What to Do When Initial Guideline-Directed Medical Therapy Has Not Achieved Euvolemia in Heart Failure with Reduced Ejection Fraction
This protocol applies to patients with heart failure with reduced ejection fraction (HFrEF) who have been started on optimised guideline-directed medical therapy (GDMT) but have not yet eliminated clinical evidence of fluid retention and achieved stable euvolemia — the primary goal set for that first line of treatment.
Why escalation is triggered
First-line management initiates all four foundational drug classes of GDMT and, when congestion is present, adds a loop diuretic. If clinical evidence of fluid retention persists and euvolemia is not maintained, this protocol defines the next structured step.
Next-step approach (partial overview)
For patients already on optimised GDMT, the protocol selects additional targeted medical agents based on specific physiological criteria and symptom burden, and evaluates eligibility for device-based interventions. The full criteria, agent selection, and sequencing are contained in the complete structured protocol.
References
DOI: 10.1161/CIR.0000000000001063
- For patients with symptomatic (NYHA class II to III) stable chronic HFrEF (LVEF ≤35%) who are receiving GDMT, including a beta blocker at maximum tolerated dose, and who are in sinus rhythm with a heart rate of ≥70 bpm at rest, ivabradine can be beneficial to reduce HF hospitalizations and cardiovascular death.
- In patients with symptomatic HFrEF despite GDMT (or who are unable to tolerate GDMT), digoxin might be considered to decrease hospitalizations for HF.
- In selected high-risk patients with HFrEF and recent worsening of HF already on GDMT, an oral soluble guanylate cyclase stimulator (vericiguat) may be considered to reduce HF hospitalization and cardiovascular death.

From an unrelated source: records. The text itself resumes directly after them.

/-! dmaBeginYield -/

@[simp] theorem dmaBeginYield_par (s : State) : (dmaBeginYield s).par = s.par := rfl
@[simp] theorem dmaBeginYield_disp (s : State) : (dmaBeginYield s).disp = s.disp := rfl
@[simp] theorem dmaBeginYield_en (s : State) : (dmaBeginYield s).en = s.en := rfl
@[simp] theorem dmaBeginYield_tabs (s : State) : (dmaBeginYield s).tabs = s.tabs := rfl
@[simp] theorem dmaBeginYield_int (s : State) : (dmaBeginYield s).int = s.int := rfl
@[simp] theorem dmaBeginYield_fg (s : State) : (dmaBeginYield s).fg = s.fg := rfl
@[simp] theorem dmaBeginYield_trace (s : State) : (dmaBeginYield s).trace = s.trace := rfl
@[simp] theorem dmaBeginYield_dev (s : State) : (dmaBeginYield s).dev = s.dev := rfl
@[simp] theorem dmaBeginYield_buf (s : State) : (dmaBeginYield s).buf = s.buf := rfl
@[simp] theorem dmaBeginYield_peers (s : State) : (dmaBeginYield s).peers = s.peers := rfl
@[simp] theorem dmaBeginYield_marks (s : State) : (dmaBeginYield s).marks = s.marks := rfl
@[simp] theorem dmaBeginYield_draws (s : State) : (dmaBeginYield s).draws = s.draws := rfl
@[simp] theorem dmaBeginYield_prog (s : State) : (dmaBeginYield s).prog = s.prog := rfl
@[simp] theorem dmaBeginYield_boot (s : State) : (dmaBeginYield s).boot = s.boot := rfl
@[simp] theorem dmaBeginYield_turns (s : State) : (dmaBeginYield s).turns = s.turns := rfl

/-! dmaDriveAddress -/

@[simp] theorem dmaDriveAddress_par (v : Byte) (s : State) : (dmaDriveAddress v s).par = s.par := rfl
@[simp] theorem dmaDriveAddress_disp (v : Byte) (s : State) : (dmaDriveAddress v s).disp = s.disp := rfl
@[simp] theorem dmaDriveAddress_en (v : Byte) (s : State) : (dmaDriveAddress v s).en = s.en := rfl
@[simp] theorem dmaDriveAddress_tabs (v : Byte) (s : State) : (dmaDriveAddress v s).tabs = s.tabs := rfl
@[simp] theorem dmaDriveAddress_int (v : Byte) (s : State) : (dmaDriveAddress v s).int = s.int := rfl
@[simp] theorem dmaDriveAddress_fg (v : Byte) (s : State) : (dmaDriveAddress v s).fg = s.fg := rfl
@[simp] theorem dmaDriveAddress_trace (v : Byte) (s : State) : (dmaDriveAddress v s).trace = s.trace := rfl
@[simp] theorem dmaDriveAddress_dev (v : Byte) (s : State) : (dmaDriveAddress v s).dev = s.dev := rfl
@[simp] theorem dmaDriveAddress_buf (v : Byte) (s : State) : (dmaDriveAddress v s).buf = s.buf := rfl
@[simp] theorem dmaDriveAddress_peers (v : Byte) (s : State) : (dmaDriveAddress v s).peers = s.peers := rfl
@[simp] theorem dmaDriveAddress_marks (v : Byte) (s : State) : (dmaDriveAddress v s).marks = s.marks := rfl
@[simp] theorem dmaDriveAddress_draws (v : Byte) (s : State) : (dmaDriveAddress v s).draws = s.draws := rfl
@[simp] theorem dmaDriveAddress_prog (v : Byte) (s : State) : (dmaDriveAddress v s).prog = s.prog := rfl
@[simp] theorem dmaDriveAddress_boot (v : Byte) (s : State) : (dmaDriveAddress v s).boot = s.boot := rfl
@[simp] theorem dmaDriveAddress_turns (v : Byte) (s : State) : (dmaDriveAddress v s).turns = s.turns := rfl

/-! dmaAccept -/

@[simp] theorem dmaAccept_par (d : DmaDir) (a : Bits16) (t : DmaTarget) (n : Nat) (c : Cmd) (s : State) : (dmaAccept d a t n c s).par = s.par := rfl
@[simp] theorem dmaAccept_lines (d : DmaDir) (a : Bits16) (t : DmaTarget) (n : Nat) (c : Cmd) (s : State) : (dmaAccept d a t n c s).lines = s.lines := rfl
@[simp] theorem dmaAccept_disp (d : DmaDir) (a : Bits16) (t : DmaTarget) (n : Nat) (c : Cmd) (s : State) : (dmaAccept d a t n c s).disp = s.disp := rfl
@[simp] theorem dmaAccept_en (d : DmaDir) (a : Bits16) (t : DmaTarget) (n : Nat) (c : Cmd) (s : State) : (dmaAccept d a t n c s).en = s.en := rfl
@[simp] theorem dmaAccept_tabs (d : DmaDir) (a : Bits16) (t : DmaTarget) (n : Nat) (c : Cmd) (s : State) : (dmaAccept d a t n c s).tabs = s.tabs := rfl
@[simp] theorem dmaAccept_int (d : DmaDir) (a : Bits16) (t : DmaTarget) (n : Nat) (c : Cmd) (s : State) : (dmaAccept d a t n c s).int = s.int := rfl
@[simp] theorem dmaAccept_trace (d : DmaDir) (a : Bits16) (t : DmaTarget) (n : Nat) (c : Cmd) (s : State) : (dmaAccept d a t n c s).trace = s.trace := rfl
@[simp] theorem dmaAccept_dev (d : DmaDir) (a : Bits16) (t : DmaTarget) (n : Nat) (c : Cmd) (s : State) : (dmaAccept d a t n c s).dev = s.dev := rfl
@[simp] theorem dmaAccept_buf (d : DmaDir) (a : Bits16) (t : DmaTarget) (n : Nat) (c : Cmd) (s : State) : (dmaAccept d a t n c s).buf = s.buf := rfl
@[simp] theorem dmaAccept_peers (d : DmaDir) (a : Bits16) (t : DmaTarget) (n : Nat) (c : Cmd) (s : State) : (dmaAccept d a t n c s).peers = s.peers := rfl
@[simp] theorem dmaAccept_marks (d : DmaDir) (a : Bits16) (t : DmaTarget) (n : Nat) (c : Cmd) (s : State) : (dmaAccept d a t n c s).marks = s.marks := rfl
@[simp] theorem dmaAccept_draws (d : DmaDir) (a : Bits16) (t : DmaTarget) (n : Nat) (c : Cmd) (s : State) : (dmaAccept d a t n c s).draws = s.draws := rfl
@[simp] theorem dmaAccept_prog (d : DmaDir) (a : Bits16) (t : DmaTarget) (n : Nat) (c : Cmd) (s : State) : (dmaAccept d a t n c s).prog = s.prog := rfl
@[simp] theorem dmaAccept_boot (d : DmaDir) (a : Bits16) (t : DmaTarget) (n : Nat) (c : Cmd) (s : State) : (dmaAccept d a t n c s).boot = s.boot := rfl
@[simp] theorem dmaAccept_turns (d : DmaDir) (a : Bits16) (t : DmaTarget) (n : Nat) (c : Cmd) (s : State) : (dmaAccept d a t n c s).turns = s.turns := rfl

/-! scheduleNext -/

@[simp] theorem scheduleNext_par (s : State) : (scheduleNext s).par = s.par := rfl
@[simp] theorem scheduleNext_lines (s : State) : (scheduleNext s).lines = s.lines := rfl
@[simp] theorem scheduleNext_en (s : State) : (scheduleNext s).en = s.en := rfl
@[simp] theorem scheduleNext_tabs (s : State) : (scheduleNext s).tabs = s.tabs := rfl
@[simp] theorem scheduleNext_int (s : State) : (scheduleNext s).int = s.int := rfl
@[simp] theorem scheduleNext_dma (s : State) : (scheduleNext s).dma = s.dma := rfl
@[simp] theorem scheduleNext_fg (s : State) : (scheduleNext s).fg = s.fg := rfl
@[simp] theorem scheduleNext_trace (s : State) : (scheduleNext s).trace = s.trace := rfl
@[simp] theorem scheduleNext_dev (s : State) : (scheduleNext s).dev = s.dev := rfl
@[simp] theorem scheduleNext_buf (s : State) : (scheduleNext s).buf = s.buf := rfl
@[simp] theorem scheduleNext_peers (s : State) : (scheduleNext s).peers = s.peers := rfl
@[simp] theorem scheduleNext_marks (s : State) : (scheduleNext s).marks = s.marks := rfl
@[simp] theorem scheduleNext_draws (s : State) : (scheduleNext s).draws = s.draws := rfl
@[simp] theorem scheduleNext_prog (s : State) : (scheduleNext s).prog = s.prog := rfl
@[simp] theorem scheduleNext_boot (s : State) : (scheduleNext s).boot = s.boot := rfl
@[simp] theorem scheduleNext_turns (s : State) : (scheduleNext s).turns = s.turns := rfl

/-! externalReset -/

@[simp] theorem externalReset_par (s : State) : (externalReset s).par = s.par := rfl
@[simp] theorem externalReset_dev (s : State) : (externalReset s).dev = s.dev := rfl
@[simp] theorem externalReset_buf (s : State) : (externalReset s).buf = s.buf := rfl
@[simp] theorem externalReset_peers (s : State) : (externalReset s).peers = s.peers := rfl
@[simp] theorem externalReset_prog (s : State) : (externalReset s).prog = s.boot := rfl
@[simp] theorem externalReset_boot (s : State) : (externalReset s).boot = s.boot := rfl
@[simp] theorem externalReset_turns (s : State) : (externalReset s).turns = s.turns := rfl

- In patients with nonischemic DCM or ischemic heart disease at least 40 days post-MI with LVEF ≤35% and NYHA class II or III symptoms on chronic GDMT, who have reasonable expectation of meaningful survival for >1 year, ICD therapy is recommended for primary prevention of SCD to reduce total mortality.
- For patients who have LVEF ≤35%, sinus rhythm, left bundle branch block (LBBB) with a QRS duration ≥150 ms, and NYHA class II, III, or ambulatory IV symptoms on GDMT, CRT is indicated to reduce total mortality, reduce hospitalizations, and improve symptoms and QOL.